Too many students know the Bible only as a source of moral admonitions. Creative assignments allow them to see God’s Word as an imaginative construction, and to understand that when we respond imaginatively we are imitating God the Creator. Some may then be inspired to change their lives or culture in revolutionary ways.


The Encyclopedia Judaica is a treasure trove for anyone wishing to see how characters such as Abraham and David in the Hebrew Bible have been presented over the centuries. The articles also note examples of their development in subsequent Jewish literature and in medieval or modern literature, art, and music. Other helpful resources include:

  • The two volume Chapters Into Verse: Poetry in English Inspired by the Bible: Volume 1: Genesis to Malachi; andChapters Into Verse: Poetry in English Inspired by the Bible: Volume 2: Gospels to Revelation (Oxford: Oxford University Press, 1993, edited by Robert Atwan and Laurance Wieder).
  • David Curzon’s The Gospels in Our Image: An Anthology of Twentieth-Century Poetry Based on Biblical Texts (New York: Harcourt, 1995).

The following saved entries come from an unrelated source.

/-! ## Training and lanes, R374 -/

/-- R374: the training of a port whose lanes have all trained. -/
theorem exec_twinTraining_all (s : State) (k : PortId) (lanes : BitVec 34) (state : s.twin.ports[k].state = 1)
    (may : s.elementsMayStart = true) (all : s.twin.ports[k].lanes &&& ~~~lanes = 0)
    (wide : BitVec.ofNat 6 (twinWidth (popCount s.twin.ports[k].lanes)) ≠ 0) :
    exec (.twinTraining k lanes) s =
      .next ((((s.modTwinPort k TwinPort.setWidth).twinStarts k).resumeTwins.irq irqTwin).readyFrom s) := by
  have kept : (onBits (s.twin.ports[k].lanes &&& ~~~lanes)).foldl (State.failLane k lanes) s = s := by
    rw [all]
    rfl
  refine next_of_eq ((if_neg ?_).trans ?_)
  · rw [may, state]
    decide
  · dsimp only
    rw [kept]
    refine if_neg fun narrow => wide ?_
    rw [modTwinPort_self] at narrow
    exact narrow

/-- R374: a lane retired onto a spare. -/
def TwinPort.laneRetired (y : TwinPort) (lane : Fin 34) (n : Nat) : TwinPort :=
  let z := { y with lanes := setBit y.lanes lane.val false }.setWidth
  { z with spareLanes := setBit z.spareLanes n false, training := setBit z.training n true }

/-- The state after a lane has been retired onto a spare. -/
def State.twinLaneRetired (s : State) (k : PortId) (lane : Fin 34) (n : Nat) : State :=
  (s.logLane k lane.val (some n)).modTwinPort k fun y => y.laneRetired lane n

theorem twinLaneRetired_port (s : State) (k : PortId) (lane : Fin 34) (n : Nat) :
    (s.twinLaneRetired k lane n).twin.ports[k] = s.twin.ports[k].laneRetired lane n :=
  (modTwinPort_self _ k _).trans
    (congrArg (fun y : TwinPort => y.laneRetired lane n) (ports_at k (logLane_twin s k lane.val (some n))))

theorem exec_twinLaneRetire_spare (s : State) (k : PortId) (lane : Fin 34) (n : Nat) (state : s.twin.ports[k].state = 2)
    (up : bit s.twin.ports[k].lanes lane.val = true) (spare : (onBits s.twin.ports[k].spareLanes).head? = some n)
    (wide : BitVec.ofNat 6 (twinWidth (popCount (setBit s.twin.ports[k].lanes lane.val false))) ≠ 0) :
    exec (.twinLaneRetire k lane) s = .next (s.twinLaneRetired k lane n) := by
  refine next_of_eq ((if_neg ?_).trans ?_)
  · rw [up, state]
    decide
  · dsimp only
    rw [spare]
    refine if_neg fun narrow => wide ?_
    exact (congrArg TwinPort.width (twinLaneRetired_port s k lane n)).symm.trans narrow

theorem exec_twinSpareInService_trained (s : State) (k : PortId) (lane : Fin 34)
    (h : bit s.twin.ports[k].training lane.val = true) (state : s.twin.ports[k].state = 2) :
    ∃ u, exec (.twinSpareInService k lane) s = .next u ∧ u.twin.ports[k] = { s.twin.ports[k] with
      lanes := setBit s.twin.ports[k].lanes lane.val true, training := setBit s.twin.ports[k].training lane.val false }.setWidth :=
  ⟨_, next_of_eq (if_pos h), (modTwinPort_self s k _).trans (if_pos state)⟩

theorem exec_twinPortDark_up (s : State) (k : PortId)
    (h : s.twin.ports[k].state = 1 ∨ s.twin.ports[k].state = 2 ∨ s.twin.ports[k].state = 3) :
    exec (.twinPortDark k) s =
      .next ((((s.modTwinPort k fun y => { y with state := 5 }).suspendTwins).irq irqTwin).readyFrom s) :=
  next_of_eq (if_pos h)

theorem exec_twinPortReturn_wide (s : State) (k : PortId) (state : s.twin.ports[k].state = 5) (wide : s.twin.ports[k].width ≠ 0) :
    exec (.twinPortReturn k) s = .next ((((s.twinStarts k).resumeTwins).irq irqTwin).readyFrom s) :=
  next_of_eq (if_pos ⟨state, wide⟩)

/-! ## Flits, R375 -/

/-- The state after a flit in sequence, with no message waiting. -/
def State.twinFlitTaken (s : State) (k : PortId) (seq ack : BitVec 12) : State :=
  ((s.modTwinPort k fun y => { y with
    expect := seq + 1, rounds := if s.lines[k].buffer.any fun f => f.seq = ack then 0 else y.rounds }).modLine k fun y =>
      y.acked ack).emit (.twinFlitAck k seq)

theorem exec_twinFlitReceive_next (s : State) (k : PortId) (seq ack : BitVec 12) (state : s.twin.ports[k].state = 2)
    (next : seq = s.twin.ports[k].expect) (none_ : s.lines[k].waiting = []) :
    exec (.twinFlitReceive k seq ack true) s = .next (s.twinFlitTaken k seq ack) := by
  refine next_of_eq ((if_neg ?_).trans ?_)
  · rw [state, decide_eq_false (not_not_intro next)]
    decide
  · dsimp only
    rw [none_]
    rfl

theorem exec_twinReplay_round (s : State) (k : PortId) (f : TwinFlit) (fs : List TwinFlit) (state : s.twin.ports[k].state = 2)
    (rounds : s.twin.ports[k].rounds < 4) (waits : s.lines[k].buffer = f :: fs) :
    exec (.twinReplay k) s = .next ((s.modTwinPort k fun y => { y with
      rounds := y.rounds + 1, replays := satAdd y.replays 1 }).emit (.twinReplay k f.seq)) := by
  refine next_of_eq ?_
  dsimp only
  rw [waits]
  refine if_neg ?_
  rintro (a | b)
  · exact a state
  · exact absurd rounds (Nat.not_lt.mpr b)

theorem exec_twinRetrain_worn (s : State) (k : PortId) (state : s.twin.ports[k].state = 2) (rounds : 4 ≤ s.twin.ports[k].rounds) :
    exec (.twinRetrain k) s =
      .next (((s.modTwinPort k fun y => { y with state := 3, rounds := 0 }).suspendTwins).readyFrom s) :=
  next_of_eq (if_pos ⟨state, rounds⟩)

/-- The state after a port has trained again. -/
def State.twinRetrained (s : State) (k : PortId) : State :=
  (s.modTwinPort k fun x => { x with state := 2 }).logFault { cls := 1, source := 11, element := BitVec.ofNat 32 k.val }

theorem exec_twinRetrainDone_passed (s : State) (k : PortId) (state : s.twin.ports[k].state = 3) :
    exec (.twinRetrainDone k true) s = .next ((((s.twinRetrained k).resumeTwins).irq irqTwin).readyFrom s) :=
  next_of_eq ((if_neg (not_not_intro state)).trans (if_neg Bool.false_ne_true))

theorem twinRetrained_port (s : State) (k : PortId) : (s.twinRetrained k).twin.ports[k] = { s.twin.ports[k] with state := 2 } :=
  (ports_at k (State.logFault_twin _ _)).trans (modTwinPort_self s k _)

/-! ## Identity and keys, R378 and R379 -/

theorem otherPort_ne (k : PortId) : otherPort k ≠ k := by
  revert k
  decide

/-- The partner as LEVEL names it. -/
def TwinState.levelled (t : TwinState) (d : BitVec 512) : TwinState :=
  { t with
    peerId := BitVec.ofNat 256 d.toNat, peerStepping := BitVec.ofNat 8 (fld d.toNat 256 8)
    peerMax := BitVec.ofNat 2 (min 3 (fld d.toNat 264 8)), peerSchema := BitVec.ofNat 16 (fld d.toNat 272 16) }

/-- The state after a LEVEL message of a partner whose other port has no level. -/
def State.levelTaken (s : State) (k : PortId) (d : BitVec 512) : State :=
  ((s.modTwin fun t => t.levelled d).modTwinPort k fun x => { x with level := BitVec.ofNat 2 (min 2 (fld d.toNat 264 8)) }).modTwinPort
    (otherPort k) fun x => if x.level = 0 then x else { x with level := BitVec.ofNat 2 (min 2 (fld d.toNat 264 8)) }

theorem exec_level_first (s : State) (k : PortId) (d : BitVec 512) (up : s.twinUp k = true) (open_ : s.twinKeyed = false)
    (sent : s.twin.ports[k].levelSent = true) (alone : s.twin.ports[otherPort k].level = 0) :
    exec (.level k d) s = .next (s.levelTaken k d) := by
  refine next_of_eq ((if_neg ?_).trans ((if_neg (ne_true_of_eq_false open_)).trans ((if_pos sent).trans ?_)))
  · rw [up]
    decide
  · rw [alone]
    rfl

theorem levelTaken_port (s : State) (k : PortId) (d : BitVec 512) :
    (s.levelTaken k d).twin.ports[k].level = BitVec.ofNat 2 (min 2 (fld d.toNat 264 8)) :=
  congrArg TwinPort.level ((vmod_other _ _ (otherPort_ne k).symm).trans (modTwinPort_self _ k _))

/-- R379: what the last part of the exchange comes to. -/
def State.keysChecked (s : State) (k : PortId) (got : List Byte) : State :=
  if Config.chainValid got = some s.twin.peerId then s.modTwinPort k fun x => { x with secure := true, keyParts := [] }
  else (s.modTwinPort k fun x => { x with keyParts := [] }).noteTwin k 0

theorem exec_keyx_last (s : State) (k : PortId) (part : BitVec 16) (bytes : List Byte) (up : s.twinUp k = true)
    (keyed : s.twinKeyed = true) (level : s.twin.ports[k].level ≠ 0) :
    exec (.keyx k part true bytes) s =
      .next (s.keysChecked k ((if part = 0 then [] else s.twin.ports[k].keyParts) ++ bytes)) := by
  refine next_of_eq ((if_neg ?_).trans (if_neg Bool.false_ne_true))
  rw [up, keyed, decide_eq_false level]
  decide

Methods of reading the Bible that have been practiced for centuries:

  • Meditation, using colloquies with the Lord or other Bible characters. St. Ignatius of Loyola’s The Spiritual Exercises of Saint Ignatius, Anthony Mottola translation (Garden City, N. Y.: Image-Doubleday, 1964).
  • Devotional methods in poetry. Louis L. Marz, The Poetry of Meditation: A Study of English Religious Literature in the Seventeenth Century (New Haven, Conn.: Yale University Press, 1954) suggests that Ignatius’ devotional methods were used by such English poets as John Donne, George Herbert, Robert Southwell, Richard Crashaw, and Henry Vaughn. He even suggested that the Puritan preacher Richard Baxter recommended some Ignatian techniques in his Saints’ Everlasting Rest, 1650, Martin L. Short provides an up-to-date explanation of how to do this in chapters 7 and 9 of The Word Is Very Near: A Guide to Praying With Scripture.